▸ **To do**:
Every line from the one that contains "ERET, outside lockstep" to the end of the records must be restated word for word. No other line belongs in the answer.

Collected data:
/-- The multiply and divide instructions of major 0x0A, ops 0 to 6 with mod zero: MUL gives the low 64 bits of the product, MULH and MULHU
bits [127:64] of the signed and of the unsigned 128-bit product; division truncates toward zero and a non-zero remainder takes the sign
of the dividend; a divisor of 0 gives all ones and the dividend, and −2^63 over −1 gives −2^63 and 0. Each completes with its
destination as its one effect, so none traps or sets a flag (R50, R119). -/
def Obligations.MultiplyDivide : Prop :=
  ∀ (s : State) (d a b : Reg),
    let x := s.reg a
    let y := s.reg b
    let word (op : BitVec 5) : BitVec 32 := 0x0A#6 ++ d ++ a ++ b ++ op ++ 0#6
    (decodeWord (word 0) = .ok (.mul d a b) ∧ decodeWord (word 1) = .ok (.mulh d a b) ∧ decodeWord (word 2) = .ok (.mulhu d a b) ∧
      decodeWord (word 3) = .ok (.div d a b) ∧ decodeWord (word 4) = .ok (.divu d a b) ∧ decodeWord (word 5) = .ok (.rem d a b) ∧
      decodeWord (word 6) = .ok (.remu d a b)) ∧
    (s.NoPrefix →
      exec (.mul d a b) s = .next (s.setReg d (x * y)).retire ∧
      exec (.mulh d a b) s = .next (s.setReg d ((x.signExtend 128 * y.signExtend 128).extractLsb' 64 64)).retire ∧
      exec (.mulhu d a b) s = .next (s.setReg d ((x.setWidth 128 * y.setWidth 128).extractLsb' 64 64)).retire ∧
      ∃ q r qu ru : Word,
        exec (.div d a b) s = .next (s.setReg d q).retire ∧ exec (.rem d a b) s = .next (s.setReg d r).retire ∧
        exec (.divu d a b) s = .next (s.setReg d qu).retire ∧ exec (.remu d a b) s = .next (s.setReg d ru).retire ∧
        (y = 0 → q = BitVec.allOnes 64 ∧ r = x ∧ qu = BitVec.allOnes 64 ∧ ru = x) ∧
        (x = BitVec.intMin 64 ∧ y = BitVec.allOnes 64 → q = x ∧ r = 0) ∧
        (y ≠ 0 → ¬(x = BitVec.intMin 64 ∧ y = BitVec.allOnes 64) →
          q.toInt = x.toInt.tdiv y.toInt ∧ r.toInt = x.toInt.tmod y.toInt) ∧
        (y ≠ 0 → qu.toNat = x.toNat / y.toNat ∧ ru.toNat = x.toNat % y.toNat))

/-! ### Prefixes and traps -/

/-- MOD and EXT: the first word of a group notes its address, MOD stands first and at most once, EXT follows at most once, and the next
word goes on in the same group; the scalar registers and memory stay (R84 to R86).
A word that its core or its fields make malformed traps with ILL_FUNCTION whatever stands before it, and any other word behind a
prefix that it does not take traps with ILL_PREFIX; the instruction itself does nothing (R84 to R88).
Words that are no instruction: the all-zero and the all-ones word, a reserved major and a malformed word trap precisely with the
cause of R88, and a word of the hint region that names no hint only lets the next one follow. -/
def Obligations.PrefixesAndFates : Prop :=
  (∀ (s : State) (u : BitVec 4) (p sp : BitVec 2) (sc c : BitVec 3) (e : BitVec 26),
     s.Live → s.pc.toNat + 4 < istoreSize s.cur.1 →
     (s.slot.pre = none → ∃ t, exec (.mod u p sp sc c) s = .next t ∧
       t.slot.pre = some { mod := some (c, sc, sp, p, u), ext := none, start := s.pc } ∧ t.pc = s.pc + 4 ∧ t.mem = s.mem ∧
       ∀ r, t.reg r = s.reg r) ∧
     (s.slot.pre = none → ∃ t, exec (.ext e) s = .next t ∧
       t.slot.pre = some { mod := none, ext := some e, start := s.pc } ∧ t.pc = s.pc + 4 ∧ t.mem = s.mem ∧ ∀ r, t.reg r = s.reg r) ∧
     (∀ m a, s.slot.pre = some { mod := some m, ext := none, start := a } → ∃ t, exec (.ext e) s = .next t ∧
       t.slot.pre = some { mod := some m, ext := some e, start := a } ∧ t.pc = s.pc + 4 ∧ t.mem = s.mem ∧ ∀ r, t.reg r = s.reg r)) ∧
  (∀ (i : Instr) (s : State), i.isWord = true → isPrefix i = false →
     (legalHere s i = false → exec i s = .next (s.trap .illFunction 0 0 0)) ∧
     (legalHere s i = true → s.prefixFits (takesMod i) (takesExt i) = false → exec i s = .next (s.trap .illPrefix 0 0 0))) ∧
  (∀ s : State, s.NoPrefix →
     exec (.notAnInstructionWord 0) s = .next (s.trap .illZeroWord 0 0 0) ∧
     exec (.notAnInstructionWord 0xFFFFFFFF) s = .next (s.trap .illOnesWord 0 0 0) ∧
     (∀ w : BitVec 32, decodeWord w = .error .reservedMajor → exec (.notAnInstructionWord w) s = .next (s.trap .illReservedMajor 0 0 0)) ∧
     (∀ w : BitVec 32, decodeWord w = .error .function → isPrefixWord w = false →
       exec (.notAnInstructionWord w) s = .next (s.trap .illFunction 0 0 0)) ∧
     (∀ w : BitVec 32, decodeWord w = .ok (.notAnInstructionWord w) → exec (.notAnInstructionWord w) s = .next s.retire))

/-- Trap entry of a precise trap, outside lockstep and outside the service of a nested trap: EPC is the address of the group's first
word, ECAUSE holds the cause, PREC, the old MODE and IE and the cause's INFO, EADDR and EPROG what the cause gives, a trap taken in
supervisor mode sets NEST, the mode is supervisor with IE clear, and the next word is that of TVEC (R114, R115, R366). The strand, the
supervisor frame, memory and every other core and slot stay.
A synchronous trap while NEST is set is not taken: every slot of the core that holds a strand is halted, the Bezel is told, and
nothing else changes (R368). -/
def Obligations.TrapEntry : Prop :=
  (∀ (s : State) (c : Cause) (info n : Nat) (a : Word), s.Live → s.slot.nest = false → s.slot.pair = none →
     s.u.rep.stream = none →
     let t := s.trap c info a n
     t.slot.epc = (match s.slot.pre with | some p => p.start | none => s.pc) ∧
     bits t.slot.ecause 6 0 = c.code ∧ bit t.slot.ecause 7 = false ∧ bit t.slot.ecause 8 = true ∧
     bit t.slot.ecause 9 = s.slot.mode ∧ bit t.slot.ecause 10 = s.slot.ie ∧ bits t.slot.ecause 15 11 = 0 ∧
     bits t.slot.ecause 63 16 = info % 2 ^ 48 ∧
     t.slot.eaddr = a ∧ t.slot.eprog = n ∧ t.slot.nest = s.slot.mode ∧ t.slot.mode = true ∧ t.slot.ie = false ∧
     t.slot.pre = none ∧ t.slot.status = .ready ∧
     t.pc = (s.me.tvec &&& 0xFFFFC) + (if bit s.me.tvec 0 then BitVec.ofNat 64 (256 * (c.code / 16)) else 0) ∧
     t.slot.u = s.slot.u ∧ t.slot.sw = s.slot.sw ∧ SameElsewhere s t ∧ SameCore s t) ∧
  (∀ (s : State) (c : Cause) (info n : Nat) (a : Word), s.Live → s.slot.nest = true →
     let t := s.trap c info a n
     t.me.doubled = true ∧ SameElsewhere s t ∧
     ∀ i, i < 4 → t.slotAt s.cur.1 i =
       if (s.slotAt s.cur.1 i).status = .free then s.slotAt s.cur.1 i
       else { s.slotAt s.cur.1 i with status := .halted .core })

/-- TRAP and BRK enter the micro-kernel with their code in INFO, in every mode and kind of strand (R127).
ERET, outside lockstep and but for a return into a repetition body: the pc is EPC, MODE and IE are those of ECAUSE, NEST is clear, EPROG is
left for the resumed instruction, the idle context of a Free slot ends, the group is counted and no register and no byte of memory changes;
after a return to user mode the strand's engines that a save had held back go on. In user mode ERET traps with ILL_PRIV (R83, R106, R115,
R128, R318). -/
def Obligations.TrapCallsAndReturn : Prop :=
  (∀ (s : State) (c : BitVec 11), s.NoPrefix →
     exec (.trap c) s = .next (s.trap .trapCall c.toNat 0 0) ∧ exec (.brk c) s = .next (s.trap .breakpoint c.toNat 0 0)) ∧
  (∀ s : State, s.NoPrefix → s.Live →
     (s.slot.mode = false → exec .eret s = .next (s.trap .illPriv 0 0 0)) ∧
     (s.slot.mode = true → s.slot.pair = none → s.u.rep.fromBody = false →
       let t := s.returnFromTrap.count s.cur.1 1 1
       exec .eret s = .next (if t.slot.mode then t else t.resumeEngines t.cur.1 t.cur.2) ∧
       t.pc = s.slot.epc ∧ t.slot.mode = bit s.slot.ecause 9 ∧ t.slot.ie = bit s.slot.ecause 10 ∧ t.slot.nest = false ∧
       t.slot.status = (if s.slot.idle = true ∧ bit s.slot.ecause 9 = false then .free else .ready) ∧
       t.slot.eprog = s.slot.eprog ∧ t.slot.sw = s.slot.sw ∧ t.u.g = s.u.g ∧ t.u.w = s.u.w ∧
       SameElsewhere s t ∧ SameCore s t))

▸ **Task answer**:
ERET, outside lockstep and but for a return into a repetition body: the pc is EPC, MODE and IE are those of ECAUSE, NEST is clear, EPROG is
left for the resumed instruction, the idle context of a Free slot ends, the group is counted and no register and no byte of memory changes;
after a return to user mode the strand's engines that a save had held back go on. In user mode ERET traps with ILL_PRIV (R83, R106, R115,
R128, R318). -/
def Obligations.TrapCallsAndReturn : Prop :=
  (∀ (s : State) (c : BitVec 11), s.NoPrefix →
     exec (.trap c) s = .next (s.trap .trapCall c.toNat 0 0) ∧ exec (.brk c) s = .next (s.trap .breakpoint c.toNat 0 0)) ∧
  (∀ s : State, s.NoPrefix → s.Live →
     (s.slot.mode = false → exec .eret s = .next (s.trap .illPriv 0 0 0)) ∧
     (s.slot.mode = true → s.slot.pair = none → s.u.rep.fromBody = false →
       let t := s.returnFromTrap.count s.cur.1 1 1
       exec .eret s = .next (if t.slot.mode then t else t.resumeEngines t.cur.1 t.cur.2) ∧
       t.pc = s.slot.epc ∧ t.slot.mode = bit s.slot.ecause 9 ∧ t.slot.ie = bit s.slot.ecause 10 ∧ t.slot.nest = false ∧
       t.slot.status = (if s.slot.idle = true ∧ bit s.slot.ecause 9 = false then .free else .ready) ∧
       t.slot.eprog = s.slot.eprog ∧ t.slot.sw = s.slot.sw ∧ t.u.g = s.u.g ∧ t.u.w = s.u.w ∧
       SameElsewhere s t ∧ SameCore s t))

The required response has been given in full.